[Task item] Extract the first line through the line containing "nil => cases held" from the listing below, exactly as written.

———

/-- Every transaction that waited has run. -/
theorem spiFree_spec (n : Nat) (s : State) : LinkReach n s (spiFree n s) ∧ (linkAt (spiFree n s) n).spiWait = [] := by
  have kept (l : List SpiWait) (u : State) : (linkAt (l.foldl (fun t w => runSpi n w t) u) n).spiWait = (linkAt u n).spiWait := by
    induction l generalizing u with
    | nil => rfl
    | cons w r ih => exact (ih _).trans (spiWait_runSpi ..)
  unfold spiFree
  exact ⟨(withLink_linkReach ..).trans (.foldl (fun _ _ => runSpi_linkReach ..) _ _), (kept ..).trans (by rw [linkAt_withLink_same])⟩

theorem FMap.mem_of_get? {α : Type} {m : FMap α} {k : Nat} {v : α} (held : FMap.get? m k = some v) : (k, v) ∈ m := by
  induction m with
  | nil => cases held
  | cons e r ih =>
    obtain ⟨j, w⟩ := e
    rw [FMap.get?_cons] at held
    split at held
    next at_ =>
      cases held
      rw [at_]
      exact List.mem_cons_self
    next => exact List.mem_cons_of_mem _ (ih held)

theorem mem_rxcsOf {s : State} {c n : Nat} {x : Rxc} (held : rxc? s c = some x) (link : x.p.link = n) : c ∈ rxcsOf s n := by
  unfold rxcsOf
  exact List.mem_map.mpr ⟨(c, x), List.mem_filter.mpr ⟨FMap.mem_of_get? held, by simpa using link⟩, rfl⟩

/-- A link that has left DATA has no reception, and no transaction that waits. -/
theorem leaveData_spec (n : Nat) (s : State) : LinkReach n s (leaveData n s) ∧ (linkAt (leaveData n s) n).spiWait = [] ∧
    ∀ c x, rxc? (leaveData n s) c = some x → x.p.link = n → x.recs = [] := by
  obtain ⟨s0, down⟩ : ∃ s0, s0 = if inData s n then bump .rlDown n s else s := ⟨_, rfl⟩
  obtain ⟨s1, silent⟩ : ∃ s1, s1 = (rxcsOf s n).foldl (fun t c => restartRuns c (abandonAll c .link t)) s0 := ⟨_, rfl⟩
  obtain ⟨s2, ended⟩ : ∃ s2, s2 =
    (s1.txcs.filter (fun e => e.2.link == n)).foldl (fun t e => endOnAir e.1 St.txAborted t) (sendSamples n (now s1) s1) := ⟨_, rfl⟩
  obtain ⟨s3, captured⟩ : ∃ s3, s3 = { s2 with bce := { s2.bce with captures := FMap.mapV s2.bce.captures (fun c k =>
      if (rxcsOf s n).contains c then { k with ending := true } else k) } } := ⟨_, rfl⟩
  have left : leaveData n s = spiFree n s3 := by
    rw [captured, ended, silent, down]
    rfl
  obtain ⟨silence, emptied⟩ := silenceAll_linkReach n (rxcsOf s n) s0
  rw [← silent] at silence emptied
  have first : LinkReach n s s0 := by
    rw [down]
    split
    · exact (bump_hifOnly ..).linkReach n
    · exact .refl n s
  have later : LinkReach n s1 s3 := by
    have sent : LinkReach n s1 s2 := ended ▸ (sendSamples_linkReach ..).trans (.foldl (fun _ _ => endOnAir_linkReach ..) _ _)
    exact sent.trans (captured ▸ .of_agree (by rfl) (by rfl) (by rfl) n)
  obtain ⟨freed, none⟩ := spiFree_spec n s3
  rw [left]
  refine ⟨(first.trans silence).trans (later.trans freed), none, fun c x held link => ?_⟩
  obtain ⟨y, mid, params, keeps⟩ := (later.trans freed).recs c x held
  obtain ⟨z, start, same, -⟩ := (first.trans silence).recs c y mid
  have in_ : c ∈ rxcsOf s n := mem_rxcsOf start (by rw [← same, ← params, link])
  exact keeps (emptied c in_ y mid)

end Sys2Proof.Machine
end

section
/-! SUPPORT. Radio links: start, end, SYSREF and states (R139 to R150). -/

namespace Sys2Proof.Machine

open Sys2Proof

set_option Elab.async false

/-! ### The start of a link (R140, R168) -/

/-- `t` is `s` but for the links, of which only `n` has changed, and that one keeps its state and its pairs. -/
structure StartReach (n : Nat) (s t : State) : Prop where
  frame : t = { s with links := t.links }
  others : ∀ m, m ≠ n → linkAt t m = linkAt s m
  own : (linkAt t n).state = (linkAt s n).state ∧ (linkAt t n).rxPairs = (linkAt s n).rxPairs ∧
    (linkAt t n).txPairs = (linkAt s n).txPairs

theorem StartReach.refl (n : Nat) (s : State) : StartReach n s s := ⟨rfl, fun _ _ => rfl, rfl, rfl, rfl⟩

theorem StartReach.trans {n : Nat} {s t u : State} (h : StartReach n s t) (k : StartReach n t u) : StartReach n s u where
  frame := by
    have first := h.frame
    have second := k.frame
    rw [first] at second
    exact second
  others m ne := (k.others m ne).trans (h.others m ne)
  own := ⟨k.own.1.trans h.own.1, k.own.2.1.trans h.own.2.1, k.own.2.2.trans h.own.2.2⟩

theorem StartReach.foldl {α : Type} {n : Nat} {f : State → α → State} (reach : ∀ t a, StartReach n t (f t a)) (l : List α) (s : State) :
    StartReach n s (l.foldl f s) := by
  induction l generalizing s with
  | nil => exact .refl n s
  | cons a r ih => exact (reach s a).trans (ih _)

theorem withLink_startReach (n : Nat) {f : Link → Link} (s : State)
    (kept : ∀ l, (f l).state = l.state ∧ (f l).rxPairs = l.rxPairs ∧ (f l).txPairs = l.txPairs) : StartReach n s (withLink n f s) where
  frame := rfl
  others m ne := linkAt_withLink_other f s ne
  own := by rw [linkAt_withLink_same]; exact kept _

theorem startLink_spec (n : Nat) (s : State) :
    let u := startLink n s
    u = { s with links := u.links } ∧ (∀ m, m ≠ n → linkAt u m = linkAt s m) ∧ (linkAt u n).state = 1 ∧
      (linkAt u n).rxPairs = rxPairsUsed s n ∧ (linkAt u n).txPairs = txPairsUsed s n := by
  intro u
  have entry (a : Nat) (f : Antenna → Antenna) (t : State) : StartReach n t (withAnt n a f t) :=
    withLink_startReach n t (fun _ => ⟨rfl, rfl, rfl⟩)
  have word (b v : Nat) (t : State) : StartReach n t (spiSend n b v t) := withLink_startReach n t (fun _ => ⟨rfl, rfl, rfl⟩)
  have antennas : StartReach n (withLink n (fun l =>
    { l with state := 1, periodic := false, sysrefAt := none, rate := none, rxPairs := rxPairsUsed s n, txPairs := txPairsUsed s n }) s) u := by
    refine .foldl (fun t a => ?_) _ _
    dsimp only
    split
    · exact (entry ..).trans (word ..)
    · exact entry ..
  obtain ⟨state, rx, tx⟩ := antennas.own
  rw [linkAt_withLink_same] at state rx tx
  refine ⟨?_, fun m ne => (antennas.others m ne).trans (linkAt_withLink_other _ s ne), state, rx, tx⟩
  have frame := antennas.frame
  exact frame

theorem linkConfig_putCtrl (s : State) (n m v : Nat) : rxPairsUsed (putFld s .rlCtrl n 0 0 v) m = rxPairsUsed s m ∧
    txPairsUsed (putFld s .rlCtrl n 0 0 v) m = txPairsUsed s m := by
  have cfg : regOff .rlCfg m ≠ regOff .rlCtrl n := by simp only [regOff, regRow]; omega
  have lane : regOff .rlLane m ≠ regOff .rlCtrl n := by simp only [regOff, regRow]; omega
  unfold rxPairsUsed txPairsUsed rxAntennas txEnable
  rw [fld_putFld_other s 0 0 v _ _ cfg, fld_putFld_other s 0 0 v _ _ cfg, fld_putFld_other s 0 0 v _ _ lane,
    fld_putFld_other s 0 0 v _ _ cfg, fld_putFld_other s 0 0 v _ _ lane, flag_putFld_other s 0 0 v _ cfg]
  exact ⟨rfl, rfl⟩

theorem linkEnabled_putCtrl (s : State) (n : Nat) (b : Bool) : linkEnabled (putFld s .rlCtrl n 0 0 (b2n b)) n = b :=
  flag_putFld_bit s .rlCtrl n 0 b (by decide)

/-! ### The measure of Fs (R144) -/

theorem measuredRate_spec (fs : Nat) (l : Link) (t : Nat) :
    (∀ p, p = false ∨ l.periodic = false → measuredRate fs l p t = none) ∧
    (∀ a : Nat, l.periodic = true → l.sysrefAt = some a → a < t → t ≤ a + 1000000 → 500000000 ≤ (t - a) * fs →
      ∃ k : Nat, measuredRate fs l true t = some (t - a, k) ∧
        2 * ((k * 1000000000 : Int) - ((t - a) * fs : Nat)).natAbs ≤ 1000000000) := by
  refine ⟨fun p no => ?_, fun a periodic dated after_ near enough => ?_⟩
  · unfold measuredRate
    cases l.sysrefAt with
    | none => rfl
    | some a => rcases no with rfl | no <;> simp [*]
  · refine ⟨((t - a) * fs + 500000000) / 1000000000, ?_, ?_⟩
    · have some_ : 0 < ((t - a) * fs + 500000000) / 1000000000 := Nat.div_pos (by omega) (by decide)
      unfold measuredRate
      rw [dated]
      simp [periodic, after_, near, some_]
    · generalize (t - a) * fs = x
      omega

/-! ### Restarting chains (R147) -/

/-- A link that reaches DATA restarts the chains of its channels, and nothing else. -/
theorem reachData_frame (n : Nat) (s : State) :
    reachData n s = { s with rxcs := (reachData n s).rxcs, radio := (reachData n s).radio } := by
  have folded (l : List Nat) (u : State) : ∃ x r, l.foldl (fun t c => restartChain c t) u = { u with rxcs := x, radio := r } := by
    induction l generalizing u with
    | nil => exact ⟨_, _, rfl⟩
    | cons c l ih =>
      obtain ⟨x, r, rest⟩ := ih (restartChain c u)
      exact ⟨x, r, rest⟩
  obtain ⟨x, r, all⟩ := folded (rxcsOf s n) s
  unfold reachData
  rw [all]

/-! ### The fall of a link (R146) -/

theorem linkAt_reachData (n m : Nat) (s : State) : linkAt (reachData n s) m = linkAt s m := by
  rw [reachData_frame]
  rfl

theorem linkDown_spec (n reason : Nat) (value : Int) (s : State) :
    let u := linkDown n reason value s
    LinkReach n s u ∧ (linkAt u n).state = 1 ∧ (notice? u Ev.rlLinkDown n).any (fun x => x.reason == reason) = true := by
  intro u
  obtain ⟨s1, left⟩ : ∃ s1, s1 = if inData s n then leaveData n s else s := ⟨_, rfl⟩
  obtain ⟨s2, down⟩ : ∃ s2, s2 = crossed Ev.rlLinkDown n reason 0 none false (withLink n (fun l => { l with state := 1 }) s1) := ⟨_, rfl⟩
  have falls : u = if reason = 4 then crossed Ev.linkSkew n 0 value none false s2 else s2 := by
    rw [down, left]
    rfl
  have first : LinkReach n s s1 := by
    rw [left]
    split
    · exact (leaveData_spec n s).1
    · exact .refl n s
  have second : LinkReach n s1 s2 := down ▸ (withLink_linkReach ..).trans ((crossed_hifOnly ..).linkReach n)
  have state : (linkAt s2 n).state = 1 := by
    rw [down, (crossed_hifOnly ..).field (fun v => linkAt v n), linkAt_withLink_same]
  have told : (notice? s2 Ev.rlLinkDown n).any (fun x => x.reason == reason) = true := by
    rw [down, notice?_crossed]
    cases notice? (withLink n (fun l => { l with state := 1 }) s1) Ev.rlLinkDown n with
    | none => simp [crossedNotice]
    | some x => simp [crossedNotice]
  rw [falls]
  split
  · refine ⟨(first.trans second).trans ((crossed_hifOnly ..).linkReach n), ?_, ?_⟩
    · rw [(crossed_hifOnly ..).field (fun v => linkAt v n), state]
    · rw [crossed, notice?_crossing_other _ _ _ _ _ _ _ _ _ _ (by decide)]
      exact told
  · exact ⟨first.trans second, state, told⟩

/-! ### Writes to retained settings (R522) -/

theorem lockedWrite_of_locked {s : State} (c : Bool) (f : State → State) (open_ : barOpen s = true) (locked : setupLocked s = true) :
    lockedWrite c f s = if c then bump .setupLockedWr 0 s else s := by
  unfold lockedWrite
  rw [open_, locked]
  rfl

theorem lockedWrite_of_unlocked {s : State} (c : Bool) (f : State → State) (open_ : barOpen s = true)
    (unlocked : setupLocked s = false) : lockedWrite c f s = f s := by
  unfold lockedWrite
  rw [open_, unlocked]
  rfl

theorem exec_rlEnable {n : Nat} (small : n < 8) (s : State) :
    exec (.rlEnable n) s = .next (lockedWrite (!linkEnabled s n) (linkEnable n) s) := by
  change Host.Outcome.next (onlyIf (decide (n < 8)) _ s) = _
  rw [decide_eq_true small]
  rfl

theorem exec_rlDisable {n : Nat} (small : n < 8) (s : State) :
    exec (.rlDisable n) s = .next (lockedWrite (linkEnabled s n) (linkDisable n) s) := by
  change Host.Outcome.next (onlyIf (decide (n < 8)) _ s) = _
  rw [decide_eq_true small]
  rfl

/-! ### O29 -/

theorem linkEnabled_of_agree {n : Nat} {s t : State} (h : LinkReach n s t) : linkEnabled t n = linkEnabled s n :=
  h.frame.field (fun v => linkEnabled v n)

———

[Task result]
/-- Every transaction that waited has run. -/
theorem spiFree_spec (n : Nat) (s : State) : LinkReach n s (spiFree n s) ∧ (linkAt (spiFree n s) n).spiWait = [] := by
  have kept (l : List SpiWait) (u : State) : (linkAt (l.foldl (fun t w => runSpi n w t) u) n).spiWait = (linkAt u n).spiWait := by
    induction l generalizing u with
    | nil => rfl
    | cons w r ih => exact (ih _).trans (spiWait_runSpi ..)
  unfold spiFree
  exact ⟨(withLink_linkReach ..).trans (.foldl (fun _ _ => runSpi_linkReach ..) _ _), (kept ..).trans (by rw [linkAt_withLink_same])⟩

theorem FMap.mem_of_get? {α : Type} {m : FMap α} {k : Nat} {v : α} (held : FMap.get? m k = some v) : (k, v) ∈ m := by
  induction m with
  | nil => cases held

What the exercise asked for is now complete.